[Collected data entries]
━━━━━━━━

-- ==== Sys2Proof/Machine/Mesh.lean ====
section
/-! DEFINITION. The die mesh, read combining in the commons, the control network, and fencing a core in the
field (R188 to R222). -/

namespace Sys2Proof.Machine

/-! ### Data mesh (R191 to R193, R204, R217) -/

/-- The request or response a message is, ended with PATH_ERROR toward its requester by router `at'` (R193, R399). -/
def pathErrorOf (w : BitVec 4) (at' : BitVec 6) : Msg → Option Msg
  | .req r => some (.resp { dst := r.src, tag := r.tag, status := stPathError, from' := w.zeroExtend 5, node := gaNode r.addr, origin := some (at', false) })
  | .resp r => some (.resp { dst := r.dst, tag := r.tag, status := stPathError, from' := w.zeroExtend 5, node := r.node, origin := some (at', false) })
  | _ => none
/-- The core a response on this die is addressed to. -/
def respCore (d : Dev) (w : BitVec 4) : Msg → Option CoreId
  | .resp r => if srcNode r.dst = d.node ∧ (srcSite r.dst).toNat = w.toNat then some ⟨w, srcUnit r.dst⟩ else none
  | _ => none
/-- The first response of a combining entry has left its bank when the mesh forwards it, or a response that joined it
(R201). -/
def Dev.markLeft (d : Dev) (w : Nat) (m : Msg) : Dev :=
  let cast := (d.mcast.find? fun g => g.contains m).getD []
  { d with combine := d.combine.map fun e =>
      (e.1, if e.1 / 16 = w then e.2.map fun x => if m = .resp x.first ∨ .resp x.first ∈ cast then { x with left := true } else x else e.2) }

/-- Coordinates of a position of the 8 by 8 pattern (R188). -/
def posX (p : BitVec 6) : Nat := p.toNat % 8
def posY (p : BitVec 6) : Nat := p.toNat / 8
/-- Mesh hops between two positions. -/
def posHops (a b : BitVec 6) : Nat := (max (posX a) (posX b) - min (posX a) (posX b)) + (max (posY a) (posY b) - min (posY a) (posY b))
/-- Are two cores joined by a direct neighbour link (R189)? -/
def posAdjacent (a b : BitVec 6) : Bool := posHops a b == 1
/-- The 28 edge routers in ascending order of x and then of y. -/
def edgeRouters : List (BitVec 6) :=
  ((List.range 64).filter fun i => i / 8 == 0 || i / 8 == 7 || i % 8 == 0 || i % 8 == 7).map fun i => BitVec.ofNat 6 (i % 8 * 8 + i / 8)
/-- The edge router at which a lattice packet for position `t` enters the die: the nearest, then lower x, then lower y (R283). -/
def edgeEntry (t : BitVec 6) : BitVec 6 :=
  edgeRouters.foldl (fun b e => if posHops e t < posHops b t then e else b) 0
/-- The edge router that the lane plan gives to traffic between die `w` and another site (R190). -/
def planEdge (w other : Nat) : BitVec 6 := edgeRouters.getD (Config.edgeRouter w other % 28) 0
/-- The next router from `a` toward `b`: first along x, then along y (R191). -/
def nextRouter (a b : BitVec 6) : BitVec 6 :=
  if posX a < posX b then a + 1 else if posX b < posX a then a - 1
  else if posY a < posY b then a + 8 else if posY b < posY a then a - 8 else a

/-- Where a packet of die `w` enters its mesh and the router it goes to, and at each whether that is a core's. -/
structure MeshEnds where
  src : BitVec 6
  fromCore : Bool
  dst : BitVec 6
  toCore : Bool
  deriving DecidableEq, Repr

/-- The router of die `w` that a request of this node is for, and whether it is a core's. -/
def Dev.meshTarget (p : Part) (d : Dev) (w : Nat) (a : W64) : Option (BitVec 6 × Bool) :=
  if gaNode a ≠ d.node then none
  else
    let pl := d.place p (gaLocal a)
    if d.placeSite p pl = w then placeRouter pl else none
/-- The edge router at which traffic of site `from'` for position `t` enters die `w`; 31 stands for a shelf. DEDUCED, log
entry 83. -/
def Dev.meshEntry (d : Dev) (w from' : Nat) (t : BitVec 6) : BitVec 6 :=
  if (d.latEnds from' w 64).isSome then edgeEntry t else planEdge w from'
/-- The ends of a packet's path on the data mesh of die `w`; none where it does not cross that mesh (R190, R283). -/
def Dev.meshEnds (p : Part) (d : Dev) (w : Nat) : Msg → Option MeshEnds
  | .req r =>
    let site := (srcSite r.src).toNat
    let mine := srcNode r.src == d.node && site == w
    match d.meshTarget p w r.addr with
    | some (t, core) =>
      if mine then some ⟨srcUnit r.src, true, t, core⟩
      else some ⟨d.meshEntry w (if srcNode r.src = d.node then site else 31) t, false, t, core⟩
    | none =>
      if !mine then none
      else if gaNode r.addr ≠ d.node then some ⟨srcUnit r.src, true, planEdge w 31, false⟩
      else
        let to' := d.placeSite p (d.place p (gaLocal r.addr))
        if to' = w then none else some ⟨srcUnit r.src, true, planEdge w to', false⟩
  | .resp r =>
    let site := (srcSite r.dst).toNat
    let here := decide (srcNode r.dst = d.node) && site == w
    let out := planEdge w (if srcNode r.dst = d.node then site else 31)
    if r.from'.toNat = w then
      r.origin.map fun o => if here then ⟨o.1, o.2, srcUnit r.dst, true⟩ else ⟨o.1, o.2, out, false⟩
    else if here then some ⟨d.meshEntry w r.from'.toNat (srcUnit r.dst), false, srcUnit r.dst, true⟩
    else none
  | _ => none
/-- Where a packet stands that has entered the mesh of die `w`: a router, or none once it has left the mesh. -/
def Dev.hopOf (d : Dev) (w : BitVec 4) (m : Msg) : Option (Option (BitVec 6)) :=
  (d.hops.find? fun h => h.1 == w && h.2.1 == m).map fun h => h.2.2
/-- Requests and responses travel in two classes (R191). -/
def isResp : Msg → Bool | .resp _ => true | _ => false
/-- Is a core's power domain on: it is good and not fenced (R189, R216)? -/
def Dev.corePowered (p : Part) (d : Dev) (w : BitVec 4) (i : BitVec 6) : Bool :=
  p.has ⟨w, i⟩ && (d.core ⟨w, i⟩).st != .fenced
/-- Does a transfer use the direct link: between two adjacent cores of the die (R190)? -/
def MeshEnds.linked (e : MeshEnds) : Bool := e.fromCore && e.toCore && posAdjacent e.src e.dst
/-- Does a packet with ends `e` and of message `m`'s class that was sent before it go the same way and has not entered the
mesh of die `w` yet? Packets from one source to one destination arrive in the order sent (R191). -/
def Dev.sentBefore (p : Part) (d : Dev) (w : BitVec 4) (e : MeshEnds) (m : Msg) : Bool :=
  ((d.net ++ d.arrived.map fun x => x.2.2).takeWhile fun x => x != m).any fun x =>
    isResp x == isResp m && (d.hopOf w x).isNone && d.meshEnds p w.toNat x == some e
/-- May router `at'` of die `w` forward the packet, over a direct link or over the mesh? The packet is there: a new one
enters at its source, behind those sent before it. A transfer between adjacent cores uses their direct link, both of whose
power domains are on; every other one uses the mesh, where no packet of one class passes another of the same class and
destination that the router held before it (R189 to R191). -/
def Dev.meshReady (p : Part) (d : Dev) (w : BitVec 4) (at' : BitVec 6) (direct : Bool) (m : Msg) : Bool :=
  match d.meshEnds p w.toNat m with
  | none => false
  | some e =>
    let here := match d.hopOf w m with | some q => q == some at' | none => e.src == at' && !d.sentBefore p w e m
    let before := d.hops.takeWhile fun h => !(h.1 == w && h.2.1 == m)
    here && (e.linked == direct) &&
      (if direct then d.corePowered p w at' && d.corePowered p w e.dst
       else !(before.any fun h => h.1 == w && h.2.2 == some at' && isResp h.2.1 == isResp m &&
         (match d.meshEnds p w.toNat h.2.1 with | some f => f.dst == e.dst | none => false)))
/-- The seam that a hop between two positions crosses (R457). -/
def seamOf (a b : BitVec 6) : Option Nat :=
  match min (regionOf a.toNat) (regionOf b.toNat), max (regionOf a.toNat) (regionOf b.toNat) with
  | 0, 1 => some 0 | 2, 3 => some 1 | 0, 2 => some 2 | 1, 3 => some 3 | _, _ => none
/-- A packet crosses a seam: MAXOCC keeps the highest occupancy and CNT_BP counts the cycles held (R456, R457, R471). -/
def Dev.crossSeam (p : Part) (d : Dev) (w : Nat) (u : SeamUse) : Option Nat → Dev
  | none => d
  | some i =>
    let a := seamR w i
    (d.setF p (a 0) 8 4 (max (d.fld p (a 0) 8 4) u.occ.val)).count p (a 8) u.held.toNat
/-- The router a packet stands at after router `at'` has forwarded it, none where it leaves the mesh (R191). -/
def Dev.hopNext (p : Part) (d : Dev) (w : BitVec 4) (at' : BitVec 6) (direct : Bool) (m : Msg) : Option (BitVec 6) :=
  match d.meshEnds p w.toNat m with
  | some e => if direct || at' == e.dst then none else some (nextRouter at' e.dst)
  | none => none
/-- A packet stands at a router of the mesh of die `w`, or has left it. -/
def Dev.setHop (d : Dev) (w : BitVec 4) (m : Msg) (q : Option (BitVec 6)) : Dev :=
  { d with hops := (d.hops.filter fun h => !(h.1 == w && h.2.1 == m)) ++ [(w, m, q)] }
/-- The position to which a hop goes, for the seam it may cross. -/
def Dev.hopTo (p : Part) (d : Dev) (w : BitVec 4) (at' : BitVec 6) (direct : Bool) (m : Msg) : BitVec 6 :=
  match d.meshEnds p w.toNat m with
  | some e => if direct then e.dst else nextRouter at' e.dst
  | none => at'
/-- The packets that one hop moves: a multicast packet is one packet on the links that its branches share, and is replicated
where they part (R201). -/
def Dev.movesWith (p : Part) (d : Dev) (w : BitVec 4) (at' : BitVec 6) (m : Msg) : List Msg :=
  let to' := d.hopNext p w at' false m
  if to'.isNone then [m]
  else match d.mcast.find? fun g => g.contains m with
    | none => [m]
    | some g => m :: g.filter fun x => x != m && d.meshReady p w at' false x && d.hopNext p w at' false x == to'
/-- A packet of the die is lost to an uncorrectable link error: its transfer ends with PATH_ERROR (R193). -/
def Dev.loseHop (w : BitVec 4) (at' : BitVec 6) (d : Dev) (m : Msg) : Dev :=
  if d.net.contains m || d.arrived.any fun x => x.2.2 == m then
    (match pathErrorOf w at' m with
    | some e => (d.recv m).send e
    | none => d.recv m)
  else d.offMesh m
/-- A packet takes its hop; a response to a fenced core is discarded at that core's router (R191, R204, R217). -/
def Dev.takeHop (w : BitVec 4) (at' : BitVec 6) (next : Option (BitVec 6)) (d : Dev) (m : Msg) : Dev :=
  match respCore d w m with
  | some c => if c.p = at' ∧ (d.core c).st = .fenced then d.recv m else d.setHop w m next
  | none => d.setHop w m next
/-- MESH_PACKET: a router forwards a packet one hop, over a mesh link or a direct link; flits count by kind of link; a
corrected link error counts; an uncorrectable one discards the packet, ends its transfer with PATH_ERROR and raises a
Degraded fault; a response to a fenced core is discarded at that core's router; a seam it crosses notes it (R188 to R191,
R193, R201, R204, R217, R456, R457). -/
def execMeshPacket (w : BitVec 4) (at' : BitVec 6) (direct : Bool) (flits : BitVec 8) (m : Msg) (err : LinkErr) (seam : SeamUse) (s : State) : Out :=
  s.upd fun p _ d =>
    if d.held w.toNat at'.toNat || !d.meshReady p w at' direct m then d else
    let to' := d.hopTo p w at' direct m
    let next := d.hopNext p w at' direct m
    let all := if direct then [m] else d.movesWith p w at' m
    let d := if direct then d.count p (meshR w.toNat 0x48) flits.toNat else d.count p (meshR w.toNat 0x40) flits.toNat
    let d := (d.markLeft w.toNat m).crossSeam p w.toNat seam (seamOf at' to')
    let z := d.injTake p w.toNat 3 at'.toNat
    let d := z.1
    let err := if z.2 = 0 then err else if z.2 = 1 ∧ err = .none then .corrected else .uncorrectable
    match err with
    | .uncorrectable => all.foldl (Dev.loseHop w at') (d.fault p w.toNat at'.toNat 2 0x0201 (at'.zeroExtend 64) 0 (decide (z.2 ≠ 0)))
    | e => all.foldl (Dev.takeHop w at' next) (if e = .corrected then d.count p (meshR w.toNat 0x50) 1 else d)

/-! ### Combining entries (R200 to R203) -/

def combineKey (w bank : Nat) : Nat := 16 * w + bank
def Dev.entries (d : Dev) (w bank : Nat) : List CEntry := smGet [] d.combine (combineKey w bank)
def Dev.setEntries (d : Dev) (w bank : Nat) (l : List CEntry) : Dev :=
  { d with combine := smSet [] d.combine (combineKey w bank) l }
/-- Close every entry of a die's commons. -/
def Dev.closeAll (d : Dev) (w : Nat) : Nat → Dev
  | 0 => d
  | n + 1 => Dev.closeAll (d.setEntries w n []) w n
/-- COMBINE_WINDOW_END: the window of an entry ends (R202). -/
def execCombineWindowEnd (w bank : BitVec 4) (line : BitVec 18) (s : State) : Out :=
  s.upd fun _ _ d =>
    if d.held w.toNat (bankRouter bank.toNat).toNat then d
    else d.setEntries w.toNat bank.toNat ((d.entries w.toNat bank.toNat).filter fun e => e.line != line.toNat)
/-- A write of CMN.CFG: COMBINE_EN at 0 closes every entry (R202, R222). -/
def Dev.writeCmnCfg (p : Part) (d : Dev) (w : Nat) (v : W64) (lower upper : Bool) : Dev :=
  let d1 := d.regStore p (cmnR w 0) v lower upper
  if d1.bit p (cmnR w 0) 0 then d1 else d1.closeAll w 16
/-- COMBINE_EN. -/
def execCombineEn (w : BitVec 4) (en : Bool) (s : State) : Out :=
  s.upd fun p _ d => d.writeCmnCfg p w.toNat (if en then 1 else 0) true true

━━━━━━━━

AIM OF THE EXERCISE. Please print the lines from the start of the records up to and including the line with "node := gaNode", copying each one exactly and leaving out the rest.

FINISHED EXERCISE.
-- ==== Sys2Proof/Machine/Mesh.lean ====
section
/-! DEFINITION. The die mesh, read combining in the commons, the control network, and fencing a core in the
field (R188 to R222). -/

namespace Sys2Proof.Machine

/-! ### Data mesh (R191 to R193, R204, R217) -/

/-- The request or response a message is, ended with PATH_ERROR toward its requester by router `at'` (R193, R399). -/
def pathErrorOf (w : BitVec 4) (at' : BitVec 6) : Msg → Option Msg
  | .req r => some (.resp { dst := r.src, tag := r.tag, status := stPathError, from' := w.zeroExtend 5, node := gaNode r.addr, origin := some (at', false) })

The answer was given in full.